Я опять нахожу написанные мной отрывки, которых не помню. Меня это не удивляет, но я также не помню, чтобы я вообще мог написать такое, – и это меня пугает. Некоторые фразы принадлежат другому менталитету. Словно смотрю на старый портрет: другая фигура, незнакомые черты, – но это я, несомненно я.
У меня есть мнения противоречивые, убеждения взаимоисключающие… Я так никогда не думаю, не говорю, не действую… Думает, говорит и действует за меня всегда какая-то мечта, что-то мое, во что я воплощаюсь в эту минуту. Я говорю, и говорит другой я. От моего остается только бездеятельность, пустота, некомпетентность перед всем, что является жизнью. Не знаю ни движений, ни действий, ничего реального […]
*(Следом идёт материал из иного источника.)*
-- ==== Sys2Proof/Machine/Slots.lean ====
section
/-!
DEFINITION. How the two slots of a firing word take effect together (R104, R109, R164, R215, R216, R253).
-/
namespace Sys2Proof.Machine

/-- The matrix operations of a slot. -/
def SlotRes.ops : SlotRes → List MOp
  | .mop o _ => [o]
  | _ => []
/-- The effect of a slot when its word completes. -/
def SlotRes.run : SlotRes → State → State
  | .ok f _ _, s => f s
  | .mop _ f, s => f s
  | _, s => s
/-- The SRAM write of a slot again, if it has one. -/
def SlotRes.late : SlotRes → Option (State → State)
  | .ok _ f _ => f
  | _ => none
/-- Where both slots write SRAM and their bytes overlap, which write stands is open (DESIGN CHOICE, log entry 21). -/
def overlapOpen (a b : SlotRes) (s : State) : State :=
  match a.late, b.late with
  | some f, some _ => let r := s.free; if r.1 % 2 = 0 then r.2 else f r.2
  | _, _ => s
/-- Where a slot sends the firing. -/
def SlotRes.ctl : SlotRes → Ctl
  | .ok _ _ c => c
  | _ => .next

/-- The matrix operations of a word's slots enter the issue point, vector slot first (R242, R253). -/
def View.enter (v : View) (s : State) (ops : List MOp) : State :=
  s.modTile v.key v.tk fun t => { t with
    mq := t.mq ++ ops.map (fun o => { op := o })
    firing := t.firing.map fun f => { f with ops := ops.length } }
/-- The operations of a word, all done on the array, take their effect and leave the issue point. -/
def View.leaveOps (v : View) (s : State) : State :=
  s.modTile v.key v.tk fun t => (v.t.mq.filter (·.firing)).foldl (fun t e => e.op.finish e.sum t) { t with mq := t.mq.filter fun e => !e.firing }
/-- What GETPREC reads is seen as the word begins (R215, R242). -/
def View.look (v : View) (s : State) : State :=
  if !v.f.seen.isEmpty then s
  else s.modTile v.key v.tk fun t => { t with firing := t.firing.map fun f => { f with seen := [t.prec, t.cursor.word, t.panelTable] } }
/-- Runs a firing word whose guard is true: a fault of either slot has no effect in either (which of
two is recorded is open, DESIGN CHOICE, log entry 21); a stall of either holds both, and so do the matrix operations
that it has entered; what a freeze held at the issue point enters ahead of it (R252); otherwise both take effect, the vector slot's register standing where both write one (R215,
R216). -/
def runSlots (s : State) (v : View) (a b : SlotRes) : State :=
  if v.f.ops ≠ 0 && v.t.mq.any (fun e => e.firing && !e.ended) then s
  else match a, b with
  | .fault c d, .fault c' d' =>
    let f := s.free
    if f.1 % 2 = 0 then v.freeze f.2 c d else v.freeze f.2 c' d'
  | .fault c d, _ => v.freeze s c d
  | _, .fault c d => v.freeze s c d
  | .stall, _ => s
  | _, .stall => s
  | a, b =>
    if v.f.ops = 0 ∧ (b.ops ++ a.ops).isEmpty = false then
      if v.t.ahead ≠ 0 then s else v.enter (v.look s) (b.ops ++ a.ops)
    else match b with
      | .part f => f (v.look s)
      | b => v.done a.ctl (overlapOpen a b (b.run (a.run (if v.f.ops = 0 then s else v.leaveOps s))))

/-- Runs f on the firing in progress of the tile that is moving. -/
def onFiring (s : State) (f : View → Out) : Out :=
  match s.inst s.sched.tile.1 with
  | none => .fault .nothingExecutes
  | some i => match getT i.tiles s.sched.tile.2 with
    | none => .fault .nothingExecutes
    | some t => match t.firing with
      | none => .fault .nothingExecutes
      | some r => f ⟨s.sched.tile.1, s.sched.tile.2, i, t, r, s.boot.modnum⟩

/-- A word whose scalar slot alone acts, under a true guard. -/
def scalarWord (f : View → SlotRes) (s : State) : Out :=
  onFiring s fun v => .next (runSlots s v (f v) (.ok id none .next))
/-- A word whose vector slot alone acts, under a true guard. -/
def vectorWord (f : View → SlotRes) (s : State) : Out :=
  onFiring s fun v => .next (runSlots s v (.ok id none .next) (f v))

end Sys2Proof.Machine
end

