/-! ### Movement -/

/-- The key of the tile that makes a command's accesses, as `edgeAccess` names it. -/
def State.edgeOf (s : State) (c : Cmd) : Nat := s.edgeAt c.key c.pos
/-- Reads a row of a stream source as one access (R284). -/
def readRow (s : State) (c : Cmd) (t : Tile) : State :=
  let e := c.rowElem false c.r (c.idx.getD c.r)
  let p := c.place false e c.rlen
  let k : Chunk := { r := c.r, c := 0, n := c.rlen, idx := c.idx }
  if c.misaligned false then stopAt s c cALIGN p.1 0
  else if cmdWaits s c (c.r, 0) false p.1 p.2.1 then s
  else (edgeAccess s c.part (s.edgeOf c) c.id (occOf c.num) p.1 p.2.1 none false true).then c t k k none p.1 fun s _ v =>
    s.setCmd { c with srow := some (cutCodes v p.2.2 (c.bits false) c.rlen) }

/-- Takes the span of a CURS command from its slot's cursor (R318), at the home, be that on another module (R299). -/
def takeCursor (s : State) (c : Cmd) : State :=
  let va := c.src.toNat
  let n := streamNo va
  let span := (((c.nrows : Int) - 1) * c.spitch + c.rlen).toNat
  let b := (span * c.bits false + 7) / 8
  if bit va 63 = false ∨ c.spitch < 0 then stopAt s c cACCESS va 0
  else match takeServed s c.part c.id with
  | some (s, e, v) => if e = 0 then s.setCmd { c with cur := some v } else stopAt s c e va (streamDetail s c.part va e)
  | none =>
    if inWaits s c.part c.id then s
    else match s.stream c.part n with
    | none => stopAt s c cACCESS va n
    | some x => match streamDown s c.part x with
      | some e => stopAt s c e va (streamDetail s c.part va e)
      | none =>
        if streamOut s c.part x then s
        else if noKey s c.part x.fbase then askAgain s c.part
        else if s.remoteStream x then
          (match askStream s c.part n (occOf c.num) (streamOff va) x (.span b) with
           | some s => s.setStream c.part n { x with waits := x.waits ++ [{ op := c.id, since := s.cyc, tile := true, occ := occOf c.num, off := streamOff va }] }
           | none => s)
        else match x.reserve (occOf c.num) b with
        | .error e => stopAt s c e va n
        | .ok y => (s.setStream c.part n (x.after y.1 s.cyc)).setCmd { c with cur := some y.2 }

/-- PDR reads its slot (R249, R321): the slot is DRAINING from the first row to the last. -/
def drain (s : State) (c : Cmd) : State :=
  match s.inst c.key with
  | none => s
  | some i => match getT i.tiles c.target.1 with
    | none => s
    | some t =>
      if c.resv then
        (s.modTile c.key c.target.1 fun t => t.setPanel c.target.2 { t.panel c.target.2 with st := .ready }).setCmd
          { c with rows := (List.range 64).map fun r => (r, getTD (t.panel c.target.2).rows r zeroLanes) }
      else if t.acted || !t.woken then s
      else match t.readable [c.target.2] with
        | .bad d => stopAt s c cPANEL 0 d
        | .wait => s
        | .go => (s.modTile c.key c.target.1 fun t => t.setPanel c.target.2 { t.panel c.target.2 with st := .draining }).setCmd { c with resv := true }

/-- The element that moves next becomes the chunk (R318). -/
def startChunk (s : State) (c : Cmd) : State :=
  let row : List Nat := if c.op = ePDR then
      (match c.rows.find? fun x => decide (x.1 = c.r) with | some x => x.2.toList.map (·.toNat) | none => [])
    else c.srow.getD []
  s.setCmd { c.adv 1 with chunk := some { r := c.r, c := c.c, n := 1, idx := c.idx, codes := (row.drop c.c).take 1 } }

/-- The next part of a chunk's source: its index entry, a code or the row of a stream, or a scale byte; elements that were
diverted together then move one by one; none when it is complete (R284, R318, R320). -/
def readStep (s : State) (c : Cmd) (t : Tile) (k : Chunk) : Option State :=
  let go (va n : Nat) (f : State → Chunk → Nat → State) : State :=
    if cmdWaits s c (k.r, k.c) false va n then s
    else (edgeAccess s c.part (s.edgeOf c) (c.op_ k) (occOf c.num) va n none (decide (s.arg 1 % 2 = 1)) true).then c t k k none va f
  let put (s : State) (k' : Chunk) : State := s.setCmd (c.keep k (some k'))
  if c.indexed && k.idx.isNone then
    let va := c.idxVa k.r
    some (if va % 8 ≠ 0 then stopAt s c cALIGN va 0 else go va 8 fun s k v => put s { k with idx := some (sx 64 v) })
  else if c.stream false && decide (k.codes.length < k.n) then
    let p := c.place false (k.elem c false) k.n
    some (if c.misaligned false then stopAt s c cALIGN p.1 0
      else go p.1 p.2.1 fun s k v => put s { k with codes := cutCodes v p.2.2 (c.bits false) k.n })
  else if !k.whole && decide (1 < k.n) then
    let first : Chunk := { k with n := 1, codes := k.codes.take 1, redo := true }
    let rest : Chunk := { k with c := k.c + 1, n := k.n - 1, codes := k.codes.drop 1, redo := true }
    some (s.setCmd { c with back := first :: rest :: c.back.drop 1 })
  else if k.codes.length < k.n then
    if c.op = eSOUT then
      let f := s.cmdPorts c
      match getTD f.vs c.port [] with
      | [] => some s
      | x :: q => some (put (s.setCmdPorts c { f with vs := putT f.vs c.port q }) { k with codes := k.codes ++ [x.toNat] })
    else
      let p := c.place false (k.elem c false) 1
      some (if c.misaligned false then stopAt s c cALIGN p.1 0
        else go p.1 p.2.1 fun s k v => put s { k with codes := cutCodes v p.2.2 (c.bits false) 1 })
  else if !k.whole && c.block false && decide (k.scales.length < k.n) then
    some (go (c.scaleVa (k.elem c false / 32)) 1 fun s k v => put s { k with scales := [v] })
  else none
Я не научился существовать.
То, чего я хочу от себя, тотчас оказывается внутри меня.
Мне бы хотелось, чтобы чтение этой книги оставило в вас впечатление, что вы проходите через какой-то сладострастный кошмар.
То, что прежде было моральным, сегодня для нас – эстетическое… То, что было общественным, сегодня – индивидуальное…
Для чего смотреть на сумерки, если во мне тысячи разнообразных сумерек, и некоторые из них мной не являются, а если попытаться разглядеть за ними себя, являюсь ли я ими внутри себя?
Закат рассеивается в свободных облаках, разбросанных по всему небу. Отблески всех цветов, нежные отблески заполняют разнообразие высоких небес, колеблются, отсутствующие, на высотах печали. Поверх вздымающихся крыш наполовину цвет, наполовину тень, последние медленные лучи солнца, умирая, обнаруживают образцы цвета, не присущие ни им самим, ни тем предметам, на которые они налагаются. Необъятный покой – выше уровня шумного города, который тоже успокаивается. Все дышит, дальше цвета и звука, глубокими, немыми вдохами.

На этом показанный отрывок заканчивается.